Oh my... Haaretz op-ed admits that the Left is free to speak in Israel but cannot make a case
An op-ed in Haaretz debunks an op-ed in the New York Times that claims that the Left in Israel has been terrorized into silence.As I write this, the most-emailed post on the New York Times website is a short piece called “How Israel Silences Dissent,” by Mairav Zonszein who, like me, moved to Israel from America where she was born. And like me, she is a leftist and a political activist. Zonszein describes a small group of thugs who mixed it up with Tel Aviv peace demonstrators at the start of the Gaza war, a death threat phoned into a theater against a renowned 75 year old stage actress, Gila Almagor, after a newspaper reported that the grotesque murder and immolation of a Palestinian teen in Jerusalem left her embarrassed to be an Israeli, the cancelling of an endorsement deal for a gifted comedian, Orna Banai, after she expressed sympathy for Gazan kids, and threats against a Haaretz journalist, Gideon Levy, who described Israeli pilots as war criminals. All these, Zonszein wrote, demonstrate “the aggressive silencing of anyone who voices disapproval of Israeli policies or expresses empathy with Palestinians.”
The thing is, they don’t.
Don’t get me wrong; they’re terrible.... My stomach churned when I watched, heard and read all these things, just as Zonszein’s did.

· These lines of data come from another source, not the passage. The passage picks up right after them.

/-! ### clearFaultEffect -/

@[simp] theorem clearFaultEffect_meter (a : List Byte) : (clearFaultEffect a s).meter = s.meter := by unfold clearFaultEffect; (repeat' split) <;> simp
@[simp] theorem clearFaultEffect_time (a : List Byte) : (clearFaultEffect a s).time = s.time := by unfold clearFaultEffect; (repeat' split) <;> simp
@[simp] theorem clearFaultEffect_monitor (a : List Byte) : (clearFaultEffect a s).monitor = s.monitor := by unfold clearFaultEffect; (repeat' split) <;> simp
@[simp] theorem clearFaultEffect_roster (a : List Byte) : (clearFaultEffect a s).roster = s.roster := by unfold clearFaultEffect; (repeat' split) <;> simp
@[simp] theorem clearFaultEffect_table (a : List Byte) : (clearFaultEffect a s).table = s.table := by unfold clearFaultEffect; (repeat' split) <;> simp
@[simp] theorem clearFaultEffect_restartPending (a : List Byte) : (clearFaultEffect a s).restartPending = s.restartPending := by unfold clearFaultEffect; (repeat' split) <;> simp
@[simp] theorem clearFaultEffect_loader (a : List Byte) : (clearFaultEffect a s).loader = s.loader := by unfold clearFaultEffect; (repeat' split) <;> simp
@[simp] theorem clearFaultEffect_pending (a : List Byte) : (clearFaultEffect a s).pending = s.pending := by unfold clearFaultEffect; (repeat' split) <;> simp

/-! ### ackEventsEffect -/

@[simp] theorem ackEventsEffect_meter (a : List Byte) : (ackEventsEffect a s).meter = s.meter := by unfold ackEventsEffect; (repeat' split) <;> simp
@[simp] theorem ackEventsEffect_time (a : List Byte) : (ackEventsEffect a s).time = s.time := by unfold ackEventsEffect; (repeat' split) <;> simp
@[simp] theorem ackEventsEffect_monitor (a : List Byte) : (ackEventsEffect a s).monitor = s.monitor := by unfold ackEventsEffect; (repeat' split) <;> simp
@[simp] theorem ackEventsEffect_roster (a : List Byte) : (ackEventsEffect a s).roster = s.roster := by unfold ackEventsEffect; (repeat' split) <;> simp
@[simp] theorem ackEventsEffect_table (a : List Byte) : (ackEventsEffect a s).table = s.table := by unfold ackEventsEffect; (repeat' split) <;> simp
@[simp] theorem ackEventsEffect_recon (a : List Byte) : (ackEventsEffect a s).recon = s.recon := by unfold ackEventsEffect; (repeat' split) <;> simp
@[simp] theorem ackEventsEffect_relay (a : List Byte) : (ackEventsEffect a s).relay = s.relay := by unfold ackEventsEffect; (repeat' split) <;> simp
@[simp] theorem ackEventsEffect_records (a : List Byte) : (ackEventsEffect a s).records = s.records := by unfold ackEventsEffect; (repeat' split) <;> simp
@[simp] theorem ackEventsEffect_closeInHand (a : List Byte) : (ackEventsEffect a s).closeInHand = s.closeInHand := by unfold ackEventsEffect; (repeat' split) <;> simp
@[simp] theorem ackEventsEffect_restartPending (a : List Byte) : (ackEventsEffect a s).restartPending = s.restartPending := by unfold ackEventsEffect; (repeat' split) <;> simp
@[simp] theorem ackEventsEffect_loader (a : List Byte) : (ackEventsEffect a s).loader = s.loader := by unfold ackEventsEffect; (repeat' split) <;> simp
@[simp] theorem ackEventsEffect_pending (a : List Byte) : (ackEventsEffect a s).pending = s.pending := by unfold ackEventsEffect; (repeat' split) <;> simp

But then, that’s the point: I watched, heard and read all these things. The criticisms reached me. The criticisms of the criticisms reached me. Discussion of the criticism and of the criticisms of the criticisms reached me. No one was silenced. The week after thugs punched three demonstrators, there was another demonstration, this one larger, and protected by more police. The actress, the comedian and the journalist received hours of airtime and hundreds of column inches. The murder of the Palestinian kid in Jerusalem was condemned by multitudes, including the parents of the three Israeli boys who were murdered weeks earlier.
Although most Israelis supported the war in Gaza, especially at the start, there were voices of dissent in all media and especially on the internet....
The simple fact is, a lot of the media, and a lot of academia, and a lot of NGOs and civil society in Israel lean left, and sometimes far left. We have ways of expressing ourselves, and we did express ourselves. I was not intimidated. The thugs did not keep me away from the demonstrations, and did not make me too fearful to bring my kids along. If we’re honest, the dozen right-wing bullies shouting threats infuriated lots of us, but they intimidated no one. Leftist Israelis may not have shown as much anguish or empathy as Zonszein thinks we should have. But that was not because we were aggressively silenced. Perhaps we were too silent, but not because we were silenced.
...
But we haven’t been silenced. We’ve just failed to make our case. For a dozen years, we have failed to win a majority in the Knesset. We have failed to convince other Israelis that the cost of holding onto the occupied territories is greater than the dangers of relinquishing them. In Zonszein’s analysis, this is because a right-wing cabal has shut us up, and there’s little we can do about it.
The truth is, we’ve failed because we’ve failed, and there is a lot we can do about it. Rather than whine in the New York Times about how we’ve been silenced, we need to figure out how to speak to other Israelis so that they will listen. The answer is not to convince readers of the New York Times that Israel is no longer a democracy. The answer is to accept that Israel is a democracy, and that democracy demands that we speak to our fellow citizens and listen to them, that we persuade them rather than dismiss them. Zonszein argues that democratic politics in Israel are hopeless. The fact is, it is in Israeli democracy that our greatest hope lies.The writer, Noah Efron doesn't seem to acknowledge the possibility that maybe the Left has failed because most Israelis have realized that its ideas are not workable. Ideas don't just fail because they're not well presented - sometimes they fail because they're just plain wrong. But at least he recognizes that the Left has had the opportunity to present its ideas. Maybe one day others on the Left will reach the same epiphany.
Labels: anti-Israeli Israelis, Haaretz, Israeli Left, Israeli media bias, New York Times
1 Comments:
There is no "Occupied Territory".
Kindly read "The Palestine Mandate", especially Article 6. This land was given to Israel by international agreement in 1922.
Then please read "From Time Immemorial" by Joan Peters. The "Palestinians" as an ancient Arab Muslim people is a myth.
Once you stop listening to Arab Muslim propaganda and read the above you will have a better understanding of Israel's history and its right to its own land.